Google Cloud Platform’s Natural Language API lets users derive insights from unstructured text using Google machine learning. The procedures in this chapter act as a wrapper around calls to this API to extract entities, categories, or sentiment from text stored as node properties.

Each procedure has two modes:

  • Stream - returns a map constructed from the JSON returned from the API

  • Graph - creates a graph or virtual graph based on the values returned by the API

The procedures described in this chapter make API calls and subsequent updates to the database on the calling thread. If we want to make parallel requests to the API and avoid out of memory errors from keeping too much transaction state in memory while running procedures that write to the database, see Batching Requests.

At the moment, GCP Natural Language API supports text input in more than 10 languages. For better results, make sure that your text is one of the supported languages by Natural Language API. If we input a text of an unsupported language, you might get a "HTTP response code: 400" error.

Procedure Overview

The procedures are described below:

Qualified Name Type Release

apoc.nlp.gcp.entities.graph

Creates a (virtual) entity graph for provided text

Procedure

Apoc Extended

apoc.nlp.gcp.entities.stream

Returns a stream of entities for provided text

Procedure

Apoc Extended

apoc.nlp.gcp.classify.graph

Classifies a document into categories.

Procedure

Apoc Extended

apoc.nlp.gcp.classify.stream

Classifies a document into categories.

Procedure

Apoc Extended

Entity Extraction

The entity extraction procedures (apoc.nlp.gcp.entities.*) are wrappers around the documents.analyzeEntities method of the Google Natural Language API. This API method finds named entities (currently proper names and common nouns) in the text along with entity types, salience, mentions for each entity, and other properties.

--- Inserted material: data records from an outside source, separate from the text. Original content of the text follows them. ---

-- ==== Sys2Proof/Machine/DmaOps.lean ====
section
/-! DEFINITION. The DMA pair's shared operations (spec/41_dma.md): request lines and hold-request arbitration, register
accesses, and the transfer performed on a bus grant. -/

namespace Sys2Proof.Machine

/-! ## Requests and arbitration (section 1) -/

/-- The request line of a channel (R204): DRQ flag, status request bit and, on assertion, the two diagnostics; without
the arbitration that follows. -/
def requestLine (d : DmaId) (j : Chan) (b : Bool) (s : State) : State :=
  let x := s.dma d
  let s := s.setDma d { x with drq := x.drq.set j b, status := setBit x.status (4 + chanIndex j) b }
  if b then
    (s.noteIf ((s.chan d j).mode.modeType == .block) (.dmaBlockMode d j)).noteIf
      (crossesBoundary d (s.chan d j)) (.dmaBoundary d j)
  else s

/-- `hrq_eval(1)` (R202): controller 1 drives the CPU's hold-request line. -/
def holdEval1 (s : State) : State := { s with hrq := s.dma1.wantsHold }

/-- `setDMARequest` on controller 1 (R204). -/
def setRequest1 (j : Chan) (b : Bool) (s : State) : State := holdEval1 (requestLine .dma1 j b s)

/-- `hrq_eval(0)` (R202): controller 0 drives the cascade channel's request, `setDMARequest(4, want)`. -/
def holdEval0 (s : State) : State := setRequest1 .c0 s.dma0.wantsHold s

/-- `hrq_eval(d)` (R202). -/
def holdEval (d : DmaId) (s : State) : State :=
  match d with
  | .dma0 => holdEval0 s
  | .dma1 => holdEval1 s

/-- `setDMARequest(g, b)` (R204), `g` as controller and local channel. -/
def setRequest (d : DmaId) (j : Chan) (b : Bool) (s : State) : State := holdEval d (requestLine d j b s)

/-- `registerChannel(g, handler)` (R200): success and the state after; a `g` above 7 fails. -/
def registerHandler (g : BitVec 32) (h : Handler) (s : State) : Bool × State :=
  if 8 ≤ g then (false, s)
  else
    let d := globalController (g.setWidth 3)
    let j := globalChan (g.setWidth 3)
    let x := s.dma d
    if (x.chan.get j).inUse then (false, s)
    else
      (true, s.setDma d
        { x with chan := x.chan.set j { x.chan.get j with inUse := true }, handler := x.handler.set j (some h) })

/-! ## Register accesses (sections 2 and 3) -/

/-- The flip-flop of a controller toggled. -/
def toggleFlipflop (d : DmaId) (s : State) : State :=
  s.setDma d { s.dma d with flipflop := !(s.dma d).flipflop }

/-- Address write (R205): base and current, the half the flip-flop selects. -/
def addressWrite (d : DmaId) (j : Chan) (data : Byte) (s : State) : State :=
  let ff := (s.dma d).flipflop
  let ch := s.chan d j
  toggleFlipflop d
    (s.setChan d j { ch with baseAddr := setHalf ff ch.baseAddr data, curAddr := setHalf ff ch.curAddr data })

/-- Count write (R206). -/
def countWrite (d : DmaId) (j : Chan) (data : Byte) (s : State) : State :=
  let ff := (s.dma d).flipflop
  let ch := s.chan d j
  toggleFlipflop d
    (s.setChan d j { ch with baseCount := setHalf ff ch.baseCount data, curCount := setHalf ff ch.curCount data })

/-- Address read (R207): the selected half of the current address. -/
def addressRead (d : DmaId) (j : Chan) (s : State) : Result :=
  answer (.byte (halfOf (s.dma d).flipflop (s.chan d j).curAddr)) (toggleFlipflop d s)

/-- Count read (R208). -/
def countRead (d : DmaId) (j : Chan) (s : State) : Result :=
  answer (.byte (halfOf (s.dma d).flipflop (s.chan d j).curCount)) (toggleFlipflop d s)

/-- Command write (R209). -/
def commandWrite (d : DmaId) (data : Byte) (s : State) : State :=
  let s := s.noteIf (commandUnsupported data) (.dmaCommandBits d data)
  holdEval d (s.setDma d { s.dma d with command := data, disabled := commandDisable data })

/-- Status read (R210): the terminal-count bits are cleared. -/
def statusRead (d : DmaId) (s : State) : Result :=
  let v := (s.dma d).status
  answer (.byte v) (s.setDma d { s.dma d with status := v &&& 0xF0 })

/-- Single-channel mask write (R212). -/
def singleMaskWrite (d : DmaId) (data : Byte) (s : State) : State :=
  holdEval d (s.setDma d { s.dma d with mask := (s.dma d).mask.set (byteChan data) (singleMaskBit data) })

/-- Mode write (R213). -/
def modeWrite (d : DmaId) (data : Byte) (s : State) : State :=
  s.setChan d (byteChan data) { s.chan d (byteChan data) with mode := modeOf data }

/-- Clear flip-flop (R214). -/
def clearFlipflop (d : DmaId) (s : State) : State := s.setDma d { s.dma d with flipflop := false }

/-- Master clear (R215). -/
def masterClear (d : DmaId) (s : State) : State :=
  holdEval d (s.setDma d
    { s.dma d with mask := Quad.all true, command := 0x00, disabled := false, status := 0x00, flipflop := false })

/-- Clear mask (R216). -/
def clearMask (d : DmaId) (s : State) : State := holdEval d (s.setDma d { s.dma d with mask := Quad.all false })

/-- Full mask write (R217). -/
def fullMaskWrite (d : DmaId) (data : Byte) (s : State) : State :=
  holdEval d (s.setDma d { s.dma d with mask := fullMask data })

/-- Page write (R218). -/
def pageWrite (d : DmaId) (j : Chan) (data : Byte) (s : State) : State :=
  s.setChan d j { s.chan d j with page := data }

/-- Page read (R219). -/
def pageRead (d : DmaId) (j : Chan) (s : State) : Result := answer (.byte (s.chan d j).page) s

/-- Extra page write (R220). -/
def extWrite (x : ExtSlot) (data : Byte) (s : State) : State := { s with ext := s.ext.set x data }

/-- Extra page read (R220). -/
def extRead (x : ExtSlot) (s : State) : Result := answer (.byte (s.ext.get x)) s

/-! ## The transfer (section 4) -/

/-- A channel after the register part of a transfer (R223). `reached` is the wrap of the count from 0. -/
def Channel.stepped (ch : Channel) : Channel :=
  if ch.curCount = 0 ∧ ch.mode.autoinit = true then { ch with curAddr := ch.baseAddr, curCount := ch.baseCount }
  else
    { ch with
      curAddr := if ch.mode.addrDecrement then ch.curAddr - 1 else ch.curAddr + 1
      curCount := ch.curCount - 1 }

/-- Channel `j` is acknowledged, and no other channel of the controller (10_state.md R34, 90_conflicts.md C4;
notes/assumptions/16.md). -/
def Dma.acknowledge (x : Dma) (j : Chan) : Dma := { x with dack := (Quad.all false).set j true }

/-- The register part (R223): DACK, the channel, and at terminal count the status bit, the TC output and, without
auto-init, the mask. -/
def transferRegisters (d : DmaId) (j : Chan) (s : State) : State :=
  let x := s.dma d
  let ch := x.chan.get j
  let reached := ch.curCount == 0
  let s := s.setDma d
    { x.acknowledge j with
      chan := x.chan.set j ch.stepped
      status := if reached then setBit x.status (chanIndex j) true else x.status
      mask := if reached && !ch.mode.autoinit then x.mask.set j true else x.mask }
  if reached then { s with tc := true } else s

/-- `Handler[g].DevToMem(n)` (00_scope.md R10, 41_dma.md R224): the unit the device hands over and the state after. The
device's supply list gives it, and a free value once that is empty (notes/assumptions/11.md). -/
def devToMem (d : DmaId) (j : Chan) (s : State) : Word × State :=
  let s := s.emit (.devToMem d j s.tc)
  match s.env.supply d j with
  | v :: rest => (v, { s with env := s.env.setSupply d j rest })
  | [] => (Config.deviceUnit s.env.freeUnits, { s with env := { s.env with freeUnits := s.env.freeUnits + 1 } })

/-- The data part (R224, R226), at the address `phys` taken before the registers advanced. DESIGN CHOICE, unsafe
(notes/assumptions/26.md): memory is reached at `phys` whatever the A20 gate is; 20_memory.md R86 leaves it open whether
the memory collaborator applies the gate to it. -/
def transferData (d : DmaId) (j : Chan) (t : TransferType) (phys : PhysAddr) (s : State) : State :=
  let h := ((s.dma d).handler.get j).getD noopHandler
  match t with
  | .writeToMemory =>
    if h.devToMem then
      let (v, s) := devToMem d j s
      { s with env := { s.env with mem := s.env.mem.writeUnit d phys v } }
    else s.note (.dmaMissingHandler d j)
  | .readFromMemory =>
    if h.memToDev then s.emit (.memToDev d j (s.env.mem.readUnit d phys) s.tc)
    else s.note (.dmaMissingHandler d j)
  | .verify => if h.devToMem then (devToMem d j s).2 else s.note (.dmaMissingHandler d j)
  | .undefinedType => s.note (.dmaUndefinedTransferType d j)

/-- The release part after a terminal count (R225). -/
def transferRelease (d : DmaId) (j : Chan) (s : State) : State :=
  let s := { s with tc := false, hlda := false, hrq := false }
  let s := s.setDma d { s.dma d with dack := (s.dma d).dack.set j false }
  match d with
  | .dma1 => s
  | .dma0 =>
    let s := setRequest1 .c0 false s
    { s with dma1 := { s.dma1 with dack := s.dma1.dack.set .c0 false } }

/-- `transfer(d, j)` (R223 to R226). -/
def transfer (d : DmaId) (j : Chan) (s : State) : State :=
  let ch := s.chan d j
  let t := transferData d j ch.mode.transferType (physAddr d ch) (transferRegisters d j s)
  if ch.curCount = 0 then transferRelease d j t else t

/-- `acknowledgeBusHold()` (R222): controller 1 first; its cascade channel re-selects within controller 0. -/
def busHold (s : State) : State :=
  let s := { s with hlda := true }
  match s.dma1.select with
  | none => s
  | some .c0 =>
    let s := { s with dma1 := s.dma1.acknowledge .c0 }
    match s.dma0.select with
    | none => s
    | some j => transfer .dma0 j s
  | some .c1 => transfer .dma1 .c1 s
  | some .c2 => transfer .dma1 .c2 s
  | some .c3 => transfer .dma1 .c3 s

end Sys2Proof.Machine
end

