-- ==== Sys2Proof/Machine/Signals.lean ====
section
/-! DEFINITION. The signal-level operations (spec/30_encoding.md R101): interrupts, DMA requests and grants, the
scheduler's tick, host key events, reset. -/

namespace Sys2Proof.Machine

/-- `reset()` (70_reset_and_hazards.md R421): every element of the block at its reset value, no handler bound but the
cascade channel's, the ports registered that no other component owns. The collaborators, the record and the events to come
are not touched (10_state.md R54). The bus's report of a rejected `RegisterPort` leaves no trace but the port missing from
`granted`: DESIGN CHOICE (notes/assumptions/27.md). -/
def resetBlock (s : State) : State :=
  { s with
    master := State.reset.master, slave := State.reset.slave
    dma0 := State.reset.dma0, dma1 := State.reset.dma1
    hlda := State.reset.hlda, tc := State.reset.tc, ext := State.reset.ext
    kbc := State.reset.kbc, kbd := State.reset.kbd
    intr := State.reset.intr, hrq := State.reset.hrq
    env := { s.env with granted := ownedPorts.filter fun p => !s.env.foreign.contains p } }

/-- `setIRQ` (40_pic.md R143). -/
def execSetIrq (n : BitVec 4) (s : State) : Result := finish (setIrq n s)

/-- `clearIRQ` (40_pic.md R144). -/
def execClearIrq (n : BitVec 4) (s : State) : Result := finish (clearIrq n s)

/-- `requestIRQNumber` (40_pic.md R145). -/
def execRequestIrqNumber (identity : Identity) (s : State) : Result :=
  match registeredIrq identity with
  | some n => answer (.irqNumber n) s
  | none => answer .irqUnsupported (s.note .irqAllocation)

/-- `interruptAcknowledge` (40_pic.md R163). -/
def execInterruptAcknowledge (s : State) : Result := answer (.vector (acknowledge s).1) (acknowledge s).2

/-- `registerChannel` (41_dma.md R200). -/
def execRegisterChannel (g : BitVec 32) (handler : Handler) (s : State) : Result :=
  answer (.registered (registerHandler g handler s).1) (registerHandler g handler s).2

/-- `setDMARequest` (41_dma.md R204). -/
def execSetDmaRequest (g : BitVec 3) (b : Bool) (s : State) : Result :=
  finish (setRequest (globalController g) (globalChan g) b s)

/-- `acknowledgeBusHold` (41_dma.md R222). -/
def execAcknowledgeBusHold (s : State) : Result := finish (busHold s)

/-- `update` (42_kbc.md R297). -/
def execUpdate (s : State) : Result := answer (.pollCode (pollCodeOf s.kbc)) (updateCycle s)

/-- `keyEvent` (43_kbd_device.md R347). -/
def execKeyEvent (key : BitVec 32) (type : KeyType) (side : KeySide) (s : State) : Result :=
  finish (hostKey key type side s)

/-- `reset` (70_reset_and_hazards.md R421). -/
def execReset (s : State) : Result := finish (resetBlock s)

end Sys2Proof.Machine
end

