-- ==== Sys2Proof/Machine/Fetch.lean ====
section
/-! DEFINITION. From the inbox to an operation: the decoding context of a state (spec/30_encoding.md R112), the bus's
routing of ports (spec/20_memory.md R70), and the collaborators' own moves (notes/assumptions/1.md). -/

namespace Sys2Proof.Machine

/-- The ICW that a controller's mask port takes next, if a sequence is open. -/
def Pic.icwExpected (p : Pic) : Option IcwWord := if p.inInit then some p.byteExpected else none

/-- The state bits of R112. -/
def State.decodeCtx (s : State) : DecodeCtx where
  masterIcw := s.master.icwExpected
  slaveIcw := s.slave.icwExpected
  masterPolled := s.master.polled
  slavePolled := s.slave.polled
  auxb := s.kbc.auxb
  outb := s.kbc.outb
  expecting := s.kbc.expectingPort60h
  lastComm := s.kbc.lastComm
  typematic := s.kbd.expectingTypematic
  led := s.kbd.expectingLedWrite
  scancodeSet := s.kbd.expectingScancodeSet

/-- The port an operation accesses; a signal accesses none. -/
def packetPort (p : Packet) : Option PortNo := if (unpack p).cls = 7 then none else some (unpack p).port

/-- Whether the bus routes the access to the block (R70). -/
def State.routes (s : State) (p : Packet) : Bool :=
  match packetPort p with
  | none => true
  | some port => s.env.granted.contains port

/-- The operation a packet stands for in this state, or why the block does not perform it. -/
def fetchOperation (s : State) (p : Packet) : Except Refusal Instr :=
  match decode s.decodeCtx p with
  | .error e => .error (.undecodable e)
  | .ok i => if s.routes p then .ok i else .error (.notRouted ((packetPort p).getD 0))

/-- The agent's operation is performed (R12). -/
def performOperation (p : Packet) (s : State) : Result :=
  match fetchOperation s p with
  | .error r => .refused r
  | .ok i => exec i s

/-- A second registration of a port is rejected; a free port goes to the component that claims it (R70). That the rejection
is reported to that component leaves no trace here: DESIGN CHOICE (notes/assumptions/27.md). -/
def claimPort (port : PortNo) (e : Env) : Env :=
  if e.granted.contains port || e.foreign.contains port then e else { e with foreign := port :: e.foreign }

/-- A collaborator's own move: it changes that collaborator alone (R88). -/
def collaboratorMove (e : Event) (env : Env) : Env :=
  match e with
  | .op _ => env
  | .mouseByte b => { env with mouse := env.mouse ++ [b] }
  | .deviceUnit d j v => env.setSupply d j (env.supply d j ++ [v])
  | .memoryByte a b => { env with mem := env.mem.write a.toNat b }
  | .a20Gate on => { env with a20 := on }
  | .portClaim port => claimPort port env

/-- What happens at an event. -/
def handleEvent (e : Event) (s : State) : Result :=
  match e with
  | .op p => performOperation p s
  | .mouseByte _ | .deviceUnit _ _ _ | .memoryByte _ _ | .a20Gate _ | .portClaim _ =>
    .next { s with env := collaboratorMove e s.env }

/-- An operation put before all other events. -/
def State.loadOperation (s : State) (p : Packet) : State := { s with inbox := .op p :: s.inbox }

end Sys2Proof.Machine
end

The procedures are described below:

signature

apoc.nlp.gcp.entities.stream(source :: ANY?, config = {} :: MAP?) :: (node :: NODE?, value :: MAP?, error :: MAP?)

apoc.nlp.gcp.entities.graph(source :: ANY?, config = {} :: MAP?) :: (graph :: MAP?)

The procedures support the following config parameters:

Table 1. Config parameters
name type default description

key

String

null

API Key for Google Natural Language API

nodeProperty

String

text

The property on the provided node that contains the unstructured text to be analyzed

In addition, apoc.nlp.gcp.entities.graph supports the following config parameters:

Table 2. Config parameters
name type default description

scoreCutoff

Double

0.0

Lower limit for the salience score of an entity to be present in the graph. Value must be between 0 and 1.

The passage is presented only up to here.